▶ [WHAT YOU WILL DO]
Look through the records below for the line holding "word's own. -/". Write it out exactly, with each following line through the line holding "theorem test_nop : emitted".

EXTRACTED MATERIAL section start

-- ==== Sys2Proof/Tests/Slice0.lean ====
section
/-! SUPPORT. Checks of the model on fixed values: ill-formed commands are refused, words written out from the formats of
spec/30_encoding.md decode to their commands, one step on a small strip gives what spec/95_test_vectors.md lists, and for each
statement with hypotheses a concrete state and operands that meet them. -/

namespace Sys2Proof.Tests

open Sys2Proof Sys2Proof.Machine

/-! ## Small states -/

/-- An initialised strip of `n` LEDs on pin 15 that holds `bytes`, nothing emitted yet (the recommended parameters). -/
def strip (n : BitVec 16) (bright : Byte) (bytes : List Byte) : State :=
  { State.powerOn Params.recommended with
    inited := true, ledCount := n, bright := bright, pin := 15#8, buf := Memory.ofBytes 0 bytes }

/-- Every strip that fits holds the invariant. -/
theorem strip_inv {n : BitVec 16} {bright : Byte} {bytes : List Byte} (h1 : 1 ≤ n.toNat) (h2 : n.toNat ≤ 256)
    (h3 : bytes.length ≤ 3 * n.toNat) : (strip n bright bytes).Inv where
  params_wf := (by decide : Params.recommended.wf)
  count_of_inited := fun _ => ⟨h1, h2⟩
  count_of_uninited := fun h => absurd h (by simp [strip])
  pin_of_uninited := fun h => absurd h (by simp [strip])
  buf_wf := Memory.wf_ofBytes _ _
  buf_inside := fun c hc => by
    have := (Memory.mem_ofBytes hc).2.1
    simp only [State.bufLen, State.n, strip]
    omega

/-- The four LEDs of spec/95_test_vectors.md section 2.6. -/
def four : State :=
  strip 4#16 255#8 [0x02#8, 0x01#8, 0x03#8, 0x05#8, 0x04#8, 0x06#8, 0x08#8, 0x07#8, 0x09#8, 0x0b#8, 0x0a#8, 0x0c#8]

theorem four_inv : four.Inv := strip_inv (by decide) (by decide) (by decide)

/-- A dark strip of one LED. -/
def one : State := strip 1#16 255#8 []

theorem one_inv : one.Inv := strip_inv (by decide) (by decide) (by decide)

/-- The state a step or a command answers, where it answers one. -/
def nextOf : Host.Outcome State Fault Refusal → Option State
  | .next t => some t
  | .fault _ => none
  | .refused _ => none

/-- What a command emits on a state that has emitted nothing. -/
def emitted (i : Instr) (s : State) : Option (List TraceEvent) := (nextOf (exec i s)).map State.trace

/-- The bytes of the buffer after a command. -/
def bytesAfter (i : Instr) (s : State) : Option (List Byte) := (nextOf (exec i s)).map State.bytes

/-- The state with one action of the host to come. -/
def offered (e : HostEvent) (s : State) : State := { s with pending := [e] }

/-! ## Well-formedness -/

/-- R63: an OFF above 32767 has no encoding. -/
theorem test_shift_off_too_large : (Instr.shift 32768).wellFormed = false := by decide
/-- R63: an OFF below −32768 has no encoding. -/
theorem test_shift_off_too_small : (Instr.shift (-32769)).wellFormed = false := by decide
theorem test_rotate_off_too_large : (Instr.rotate 32768).wellFormed = false := by decide
theorem test_rotate_off_too_small : (Instr.rotate (-32769)).wellFormed = false := by decide

/-! ## Decoding: words written out field by field from R62 and R66 -/

theorem test_decode_nop : decode 0x0000000000000000#64 = .ok .nop := by decide
/-- 01, reserved, PIN 0F, COUNT 0005. -/
theorem test_decode_init : decode 0x01000000000F0005#64 = .ok (.init 0x0F#8 5#16) := by decide
theorem test_decode_setbrt : decode 0x0200000000000032#64 = .ok (.setbrt 50#8) := by decide
/-- 03, SEL 00010204, COLOR 102030. -/
theorem test_decode_setsel : decode 0x0300010204102030#64 = .ok (.setsel 0x00010204#32 0x102030#24) := by decide
/-- 04, FROM 0001, TO 0005, COLOR FF0000. -/
theorem test_decode_setrng : decode 0x0400010005FF0000#64 = .ok (.setrng 1#16 5#16 0xFF0000#24) := by decide
theorem test_decode_setall : decode 0x0500000000123456#64 = .ok (.setall 0x123456#24) := by decide
theorem test_decode_clear : decode 0x0600000000000000#64 = .ok .clear := by decide
/-- OFF is two's complement: 8000 is −32768. -/
theorem test_decode_shift : decode 0x0700000000008000#64 = .ok (.shift (-32768)) := by decide
theorem test_decode_rotate : decode 0x080000000000FFFE#64 = .ok (.rotate (-2)) := by decide
/-- 09, START 0004, END 0002, HUE1 12C, HUE2 03C. -/
theorem test_decode_grad : decode 0x090004000212C03C#64 = .ok (.grad 4#16 2#16 300#12 60#12) := by decide
theorem test_decode_pack : decode 0x1000000000123456#64 = .ok (.pack 0x12#8 0x34#8 0x56#8) := by decide
theorem test_decode_scale : decode 0x1100000000FF8001#64 = .ok (.scale 0xFF8001#24) := by decide
/-- 12, HUE 0C8, SAT 32, LUM 19. -/
theorem test_decode_hsl2rgb : decode 0x1200000000C83219#64 = .ok (.hsl2rgb 200#12 50#8 25#8) := by decide
/-- 13, FROM 0002, reserved byte, TO8 04. -/
theorem test_decode_encrng : decode 0x1300000000020004#64 = .ok (.encrng 2#16 4#8) := by decide
theorem test_decode_rdcfg : decode 0x2000000000000005#64 = .ok (.rdcfg 5#8) := by decide
theorem test_decode_rdled : decode 0x2100000000000001#64 = .ok (.rdled 1#16) := by decide
theorem test_decode_rdbuf : decode 0x220000000000000E#64 = .ok (.rdbuf 14#24) := by decide

/-- R67, R234: a reserved opcode wins over reserved bits. -/
theorem test_decode_badop : decode 0xFFFFFFFFFFFFFFFF#64 = .error .reservedOpcode := by decide
/-- R68: ENCRNG's reserved byte in the middle of its word. -/
theorem test_decode_rsvd : decode 0x1300000000020104#64 = .error .reservedBits := by decide
/-- The table's numbering: the word's own. -/
theorem test_decodeTableWord : decodeTableWord 64 0x2100000000000001 = some (.rdled 1#16) := by decide
/-- R56: the opcode byte comes first in a listing. -/
theorem test_wordBytes : wordBytes 0x0400010005FF0000#64 = [0x04#8, 0#8, 1#8, 0#8, 5#8, 0xFF#8, 0#8, 0#8] := by
  decide
/-- R71, R72: a line with a comment, and a pseudo-instruction. -/
theorem test_assemble_line :
    assembleLine ['S','E','T','I','D','X',' ','1',',',' ','0','x','0','0','7','F','F','F',' ',';','a'] =
      some (.setsel 1#32 0x007FFF#24) := by decide
/-- R71's example `ROTATE -2`, and the same line as spec/95_test_vectors.md writes it, with U+2212. -/
theorem test_assemble_minus :
    assembleLine ['R','O','T','A','T','E',' ','-','2'] = some (.rotate (-2)) ∧
    assembleLine ['R','O','T','A','T','E',' ','−','2'] = some (.rotate (-2)) := by decide

/-! ## One step of each command (spec/95_test_vectors.md) -/

theorem test_nop : emitted .nop State.reset = some [.response 0x00#8 0#32] := by decide
/-- Section 2.5: `INIT 255, 1` makes a 3-byte buffer of zeroes on pin 255. -/
theorem test_init : (nextOf (exec (.init 255#8 1#16) four)).map (fun t => (t.pin, t.bytes)) =
    some (255#8, [0#8, 0#8, 0#8]) := by decide
/-- Section 2.5: 257 LEDs are one too many. -/
theorem test_init_badcount : emitted (.init 7#8 257#16) State.reset = some [.response 0x04#8 0#32] := by decide
theorem test_setbrt : (nextOf (exec (.setbrt 0#8) four)).map (fun t => (t.bright, t.buf)) = some (0#8, four.buf) := by
  decide
/-- Section 2.5, BRIGHT 128: LED 1 becomes 40 00 80. -/
theorem test_setsel : emitted (.setsel 1#32 0x007FFF#24) (strip 1#16 128#8 []) =
    some [.flush 15#8 [0x40#8, 0#8, 0x80#8], .response 0x00#8 1#32] := by decide
/-- R134: selector 17 is malformed; FLUSH_ON_EMPTY makes it flush. -/
theorem test_setsel_malformed : emitted (.setsel 17#32 0x007FFF#24) one =
    some [.flush 15#8 [0#8, 0#8, 0#8], .response 0x05#8 0#32] := by decide
/-- The interval 1 to 5 on one LED is clipped to it; channel order green, red, blue. -/
theorem test_setrng : emitted (.setrng 1#16 5#16 0xFF0000#24) (strip 1#16 50#8 []) =
    some [.flush 15#8 [0#8, 0x32#8, 0#8], .response 0x07#8 1#32] := by decide
/-- An interval that ends before it begins. -/
theorem test_setrng_empty : emitted (.setrng 3#16 2#16 0xFF0000#24) one =
    some [.flush 15#8 [0#8, 0#8, 0#8], .response 0x06#8 0#32] := by decide
theorem test_setall : bytesAfter (.setall 0x123456#24) (strip 2#16 255#8 []) =
    some [0x34#8, 0x12#8, 0x56#8, 0x34#8, 0x12#8, 0x56#8] := by decide
/-- CLEAR blanks and its buffer is the empty list of cells, the canonical form. -/
theorem test_clear : (nextOf (exec .clear four)).map State.buf = some [] := by decide
/-- Section 2.6, `SHIFT 1`. -/
theorem test_shift : bytesAfter (.shift 1) four =
    some [0#8, 0#8, 0#8, 0x02#8, 0x01#8, 0x03#8, 0x05#8, 0x04#8, 0x06#8, 0x08#8, 0x07#8, 0x09#8] := by decide
/-- Section 2.6, `SHIFT −3`. -/
theorem test_shift_negative : bytesAfter (.shift (-3)) four =
    some [0x0b#8, 0x0a#8, 0x0c#8, 0#8, 0#8, 0#8, 0#8, 0#8, 0#8, 0#8, 0#8, 0#8] := by decide
/-- Section 2.6, `ROTATE −5`, the same as `ROTATE −1`. -/
theorem test_rotate : bytesAfter (.rotate (-5)) four =
    some [0x05#8, 0x04#8, 0x06#8, 0x08#8, 0x07#8, 0x09#8, 0x0b#8, 0x0a#8, 0x0c#8, 0x02#8, 0x01#8, 0x03#8] := by
  decide
/-- Section 2.6, `ROTATE −32768`: a multiple of four. -/
theorem test_rotate_noop : emitted (.rotate (-32768)) four = some [.response 0x08#8 0#32] := by decide
/-- Section 2.7, vector G4: the clamp bound is n, the end LED is dropped. -/
theorem test_grad : emitted (.grad 1#16 9#16 0#12 180#12) (strip 3#16 255#8 []) =
    some [.flush 15#8 [0x01#8, 0xfe#8, 0x01#8, 0xbe#8, 0xfe#8, 0x01#8, 0xfe#8, 0x7f#8, 0x01#8], .response 0x07#8 3#32] := by
  decide
/-- Section 2.7, vector G1: a gradient of one LED gets the hue 130, not 10. -/
theorem test_grad_one : bytesAfter (.grad 1#16 1#16 10#12 40#12) (strip 2#16 255#8 []) =
    some [0xfe#8, 0x01#8, 0x2a#8, 0#8, 0#8, 0#8] := by decide
theorem test_pack : emitted (.pack 0x12#8 0x34#8 0x56#8) State.reset = some [.response 0x00#8 0x00123456#32] := by decide
/-- Section 2.2, BRIGHT 100. -/
theorem test_scale : emitted (.scale 0xC86432#24) (strip 1#16 100#8 []) = some [.response 0x00#8 0x00274E14#32] := by
  decide
/-- Section 2.3, the worked chain. -/
theorem test_hsl2rgb : emitted (.hsl2rgb 200#12 50#8 25#8) State.reset = some [.response 0x00#8 0x00204A60#32] := by
  decide
/-- Section 2.3: the largest fields clamp to 99. -/
theorem test_hsl2rgb_clamp : emitted (.hsl2rgb 90#12 255#8 255#8) State.reset = some [.response 0x00#8 0x00FCFFFA#32] := by
  decide
theorem test_encrng : emitted (.encrng 65535#16 255#8) State.reset = some [.response 0x00#8 0xFFFE02FF#32] := by
  decide
theorem test_encrng_badarg : emitted (.encrng 0#16 4#8) State.reset = some [.response 0x0A#8 0#32] := by decide
/-- R24: register 4 is 3 × LEDCOUNT. -/
theorem test_rdcfg : emitted (.rdcfg 4#8) four = some [.response 0x00#8 12#32] := by decide
theorem test_rdcfg_range : emitted (.rdcfg 6#8) four = some [.response 0x09#8 0#32] := by decide
theorem test_rdled : emitted (.rdled 4#16) four = some [.response 0x00#8 0x000b0a0c#32] := by decide
theorem test_rdled_range : emitted (.rdled 5#16) four = some [.response 0x09#8 0#32] := by decide
theorem test_rdbuf : emitted (.rdbuf 11#24) four = some [.response 0x00#8 0x0c#32] := by decide
theorem test_rdbuf_range : emitted (.rdbuf 12#24) four = some [.response 0x09#8 0#32] := by decide

/-- A word placed by the host's interface is the one the next step runs. -/
theorem test_withFetchWord : (nextOf (step (State.reset.withFetchWord 64 0x01000000000F0005))).map (fun t => (t.inited, t.ledCount)) =
    some (true, 5#16) := by decide
/-- R261: reset of a live strip. -/
theorem test_reset : nextOf (step (offered .reset four)) = some { State.reset with trace := [.resetMark] } := by
  decide

/-! ## Witnesses: for each statement with hypotheses, a concrete state and operands that meet them, clause by clause at the
edges of its ranges -/

/-- EncodedCommandDecodesToItself: the two ends of OFF, and a command whose fields need no check. -/
theorem witness_EncodedCommandDecodesToItself :
    (Instr.shift 32767).wellFormed = true ∧ (Instr.rotate (-32768)).wellFormed = true ∧
      (Instr.grad 65535#16 0#16 4095#12 0#12).wellFormed = true := by decide

/-- DecodedWordIsItsEncoding: a word that decodes. -/
theorem witness_DecodedWordIsItsEncoding : decode 0x13000000FFFF00FF#64 = .ok (.encrng 65535#16 255#8) := by decide

/-- OpcodeMapIsTheMatchMaskTest: a row, a word on each side of its test. -/
theorem witness_OpcodeMapIsTheMatchMaskTest :
    0x0600000000000000#64 &&& 0xFFFFFFFFFFFFFFFF#64 = 0x0600000000000000#64 ∧
      decode 0x0600000000000000#64 = .ok .clear ∧
      0x0600000000000001#64 &&& 0xFFFFFFFFFFFFFFFF#64 ≠ 0x0600000000000000#64 := by decide

/-- ReservedOpcodeIsIgnored: the ends of the three reserved runs. -/
theorem witness_ReservedOpcodeIsIgnored :
    (offered (.command 0x0A00000000000000#64) four).pending = .command 0x0A00000000000000#64 :: [] ∧
      [0x0A00000000000000#64, 0x0F00000000000000#64, 0x1400000000000000#64, 0x1FFFFFFFFFFFFFFF#64,
          0x2300000000000000#64, 0xFFFFFFFFFFFFFFFF#64].all (fun w =>
        let op := (BitVec.extractLsb' 56 8 w).toNat
        decide ((0x0A ≤ op ∧ op ≤ 0x0F) ∨ (0x14 ≤ op ∧ op ≤ 0x1F) ∨ 0x23 ≤ op)) = true := by decide

/-- ReservedBitsAreIgnored: for each format, the opcode with its lowest and with its highest reserved bit; and the three formats
without reserved bits. -/
theorem witness_ReservedBitsAreIgnored :
    (offered (.command 0x0000000000000001#64) four).pending = .command 0x0000000000000001#64 :: [] ∧
    [(0x00#8, 0x00FFFFFFFFFFFFFF#64, 0x0000000000000001#64), (0x06#8, 0x00FFFFFFFFFFFFFF#64, 0x0680000000000000#64),
        (0x01#8, 0x00FFFFFFFF000000#64, 0x0100000001000000#64), (0x05#8, 0x00FFFFFFFF000000#64, 0x0580000000000000#64),
        (0x10#8, 0x00FFFFFFFF000000#64, 0x1000000001000000#64), (0x11#8, 0x00FFFFFFFF000000#64, 0x1180000000000000#64),
        (0x22#8, 0x00FFFFFFFF000000#64, 0x2200000001000000#64), (0x02#8, 0x00FFFFFFFFFFFF00#64, 0x0200000000000100#64),
        (0x20#8, 0x00FFFFFFFFFFFF00#64, 0x2080000000000000#64), (0x07#8, 0x00FFFFFFFFFF0000#64, 0x0700000000010000#64),
        (0x08#8, 0x00FFFFFFFFFF0000#64, 0x0880000000000000#64), (0x21#8, 0x00FFFFFFFFFF0000#64, 0x2100000000010000#64),
        (0x12#8, 0x00FFFFFFF0000000#64, 0x1200000010000000#64), (0x13#8, 0x00FFFFFF0000FF00#64, 0x1300000000000100#64),
        (0x13#8, 0x00FFFFFF0000FF00#64, 0x1300000100000000#64)].all (fun x =>
      decide (BitVec.extractLsb' 56 8 x.2.2 = x.1 ∧ x.2.2 &&& x.2.1 ≠ 0#64)) = true ∧
    BitVec.extractLsb' 56 8 0x0300000000000000#64 = 0x03#8 ∧ BitVec.extractLsb' 56 8 0x04FFFFFFFFFFFFFF#64 = 0x04#8 ∧
    BitVec.extractLsb' 56 8 0x0900000000000000#64 = 0x09#8 := by decide

/-- SelectorDecodesByCases: both ends of the plain indices, the first packed range, the last one, and malformed selectors next to
them. -/
theorem witness_SelectorDecodesByCases :
    (0#32).toNat ≤ 16 ∧ (16#32).toNat ≤ 16 ∧ (16 < (0x200#32).toNat ∧ (0x200#32).toNat / 256 % 256 = 2) ∧
      (16 < (0xFFFF02FF#32).toNat ∧ (0xFFFF02FF#32).toNat / 256 % 256 = 2) ∧
      (16 < (17#32).toNat ∧ (17#32).toNat / 256 % 256 ≠ 2) ∧ (16 < (0x300#32).toNat ∧ (0x300#32).toNat / 256 % 256 ≠ 2) := by
  decide

/-- EncodedRangeDecodesToItsInterval: the ends of FROM. -/
theorem witness_EncodedRangeDecodesToItsInterval : 1 ≤ (1#16).toNat ∧ 1 ≤ (65535#16).toNat := by decide

/-- PseudoInstructionsRewriteToOneCommand: the ends of K, the values next to them, and FROM = 1. -/
theorem witness_PseudoInstructionsRewriteToOneCommand :
    ((1 : Int) ≤ 1 ∧ (1 : Int) ≤ 16) ∧ ((1 : Int) ≤ 16 ∧ (16 : Int) ≤ 16) ∧ ((0 : Int) < 1 ∨ 16 < (0 : Int)) ∧
      ((17 : Int) < 1 ∨ 16 < (17 : Int)) ∧ 1 ≤ (1#16).toNat := by decide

EXTRACTED MATERIAL section end

▶ [COMPLETED TASK]
/-- The table's numbering: the word's own. -/
theorem test_decodeTableWord : decodeTableWord 64 0x2100000000000001 = some (.rdled 1#16) := by decide
/-- R56: the opcode byte comes first in a listing. -/
theorem test_wordBytes : wordBytes 0x0400010005FF0000#64 = [0x04#8, 0#8, 1#8, 0#8, 5#8, 0xFF#8, 0#8, 0#8] := by
  decide
/-- R71, R72: a line with a comment, and a pseudo-instruction. -/
theorem test_assemble_line :
    assembleLine ['S','E','T','I','D','X',' ','1',',',' ','0','x','0','0','7','F','F','F',' ',';','a'] =
      some (.setsel 1#32 0x007FFF#24) := by decide
/-- R71's example `ROTATE -2`, and the same line as spec/95_test_vectors.md writes it, with U+2212. -/
theorem test_assemble_minus :
    assembleLine ['R','O','T','A','T','E',' ','-','2'] = some (.rotate (-2)) ∧
    assembleLine ['R','O','T','A','T','E',' ','−','2'] = some (.rotate (-2)) := by decide

/-! ## One step of each command (spec/95_test_vectors.md) -/

theorem test_nop : emitted .nop State.reset = some [.response 0x00#8 0#32] := by decide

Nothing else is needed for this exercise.